GH replacement, including sermorelin, can unmask central hypothyroidism. If your TSH is borderline before starting, or if you have a history of postpartum thyroiditis, recheck TSH at 6 to 8 weeks. Thymosin alpha-1 has been studied in autoimmune thyroiditis models in animals, with mixed results; human data specific to Hashimoto's do not exist.

Osteoporosis and Bone Health

GH directly stimulates osteoblast activity and bone turnover. In postmenopausal women with low bone density, some providers theorize that sermorelin could support bone health alongside standard-of-care bisphosphonates or RANKL inhibitors. This is entirely theoretical; no trial has tested this combination. Sermorelin should not replace evidence-based osteoporosis therapy.

What "Clinical Monitoring" Actually Means in Practice

Monitoring is not a formality. "Clinical monitoring" language in peptide consent forms sometimes means nothing more than a symptom check-in. For this stack, monitoring means specific labs drawn at specific cycle phases, with specific stop criteria, reviewed by a provider who understands female GH physiology.

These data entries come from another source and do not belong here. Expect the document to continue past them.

-- ==== Sys2Proof/Machine/Maint.lean ====
section
/-! DEFINITION. The start of a maintenance activity: the modes of Table 17-6, the conflicts of Table 17-7 and the outcome of
a start (R415). -/

namespace Sys2Proof.Machine

/-- Modes in which an activity may start (Table 17-6). -/
def maintModes (id : Nat) : List Nat :=
  match id with
  | 0 | 2 | 6 => [Mode.load, Mode.service]
  | 1 | 3 => [Mode.service]
  | 4 => [Mode.run, Mode.idle, Mode.service]
  | 5 | 7 => [Mode.run, Mode.idle, Mode.safe, Mode.service]
  | _ => []

/-- When two activities conflict: never, always, on one lane group, in one MEM block (Table 17-7). -/
inductive Conflict where
  | never | always | group | block
  deriving DecidableEq, Repr

def conflict (a b : Nat) : Conflict :=
  match min a b, max a b with
  | 1, 1 => .block
  | 1, 7 => .always
  | 2, 3 | 2, 6 | 3, 3 | 3, 6 | 6, 6 => .group
  | 4, 4 | 4, 5 | 5, 5 | 7, 7 => .always
  | _, _ => .never

/-- A start of activity `id` on `target` meets the running activity r. -/
def meets (id target : Nat) (r : Nat × Nat) : Bool :=
  match conflict id r.1 with
  | .never => false
  | .always => true
  | .group => target / 8 == r.2 / 8
  | .block => target / 256 == r.2 / 256

/-- The lowest ID of a running activity that the start meets. -/
def State.maintConflict (s : State) (id target : Nat) : Option Nat :=
  (List.range 8).find? fun m => (s.maintRunning m).any fun t => meets id target (m, t)

def Start.started : Nat := 0
def Start.conflict : Nat := 1
def Start.mode : Nat := 2
def Start.target : Nat := 3

/-- A refused start: its outcome is written and counted (R415). -/
def State.maintDeny (s : State) (id start by_ : Nat) : State :=
  let st := Addr.plbMaintStat id
  ((s.fset st Fld.plbMaintStatStart start).fset st Fld.plbMaintStatBy by_).count (Addr.plbMaintDenyCnt id)

/-- The activity runs. -/
def State.maintRun (s : State) (id target : Nat) : State :=
  let st := Addr.plbMaintStat id
  let s := { s with plb := { s.plb with running := s.plb.running ++ [(id, target)] } }
  (s.fset st Fld.plbMaintStatStart Start.started).fset st Fld.plbMaintStatRunning 1

/-- A start is checked in the order of R415; the answer tells whether the activity runs. -/
def State.maintStart (s : State) (id target : Nat) (targetOk : Bool) : Bool × State :=
  if !((maintModes id).contains s.mode) then (false, s.maintDeny id Start.mode 0)
  else if !targetOk then (false, s.maintDeny id Start.target 0)
  else match s.maintConflict id target with
    | some m => (false, s.maintDeny id Start.conflict m)
    | none => (true, s.maintRun id target)

end Sys2Proof.Machine
end

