/-- A snapshot of an instance's histogram, which then starts again (R74). -/
def State.histSnap (s : State) (q : Nat) : State :=
  let s := s.setReg Addr.cmpHistSel (BitVec.ofNat 64 q)
  let s := s.each (List.range 16) fun s k =>
    s.setReg (Addr.cmpHist k) (BitVec.ofNat 64 (SMap.get noFill s.cmp.hist (16 * q + k)))
  { s with cmp := { s.cmp with hist := SMap.clearRange s.cmp.hist (16 * q) (16 * q + 16) } }

/-- A write of CMP_HIST_SEL. -/
def State.writeHistSel (s : State) (v : Nat) : State :=
  if bitOf v 31 then s.histSnap (bitsOf v 9 0) else s.setReg Addr.cmpHistSel (BitVec.ofNat 64 (bitsOf v 9 0))

/-- HIST_SNAP (R74). -/
def execHistSnap (inst : BitVec 10) (s : State) : Res := State.done (s.histSnap inst.toNat)

/-- The earliest bin from the current one on that holds a booking of cluster c's tiles. -/
def State.nextBooking (s : State) (c : Nat) : Option Nat :=
  let b := s.bin
  ((List.range 4096).map (b + ·)).find? fun x =>
    (List.range 8).any fun t => calFill s.cmp.cal (8 * c + t) x != 0 || calFill s.cmp.cal (192 + 8 * c + t) x != 0

/-- CLUSTER_IDLE_EXIT_CALENDAR (R31): a cluster in IDLE with a booking in bin b leaves IDLE by the start of bin b − 1; the
exit starts 1 µs before. -/
def execClusterIdleExitCalendar (c : Fin 24) (s : State) : Res :=
  if !s.clusterIdle c then s.done
  else match s.nextBooking c with
  | none => s.done
  | some b => State.done ((s.advanceTo (ceilDiv ((b - 1) * 15625) 2 - 1000)).exitIdle c)

end Sys2Proof.Machine
end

Ask your prescriber four concrete questions:

1. At what IGF-1 value will you reduce my sermorelin dose?
2. At what glucose level will you stop sermorelin?
3. How will you differentiate a thymosin alpha-1 immune response from an autoimmune flare?
4. What cycle day should I draw my IGF-1 on, and will you note it on the lab order?

If your provider cannot answer all four, the monitoring plan is incomplete.

As WomanRx reviewer Maya Okafor, MD, notes: "The most common monitoring mistake I see with peptide stacks in women is drawing IGF-1 at a random cycle day and comparing it to a male-calibrated reference range. You need a timed draw, an age-matched and sex-matched range, and a provider who knows which direction your IGF-1 should move based on your hormonal status. Without that, the lab result tells you very little."

The absence of RCT data in women is not a reason to refuse all engagement with this topic. Women deserve specific, honest guidance, not a blanket refusal followed by no further help. The goal is: know the mechanism, know the gaps, monitor with intent, and keep IGF-1 within your age-matched normal range.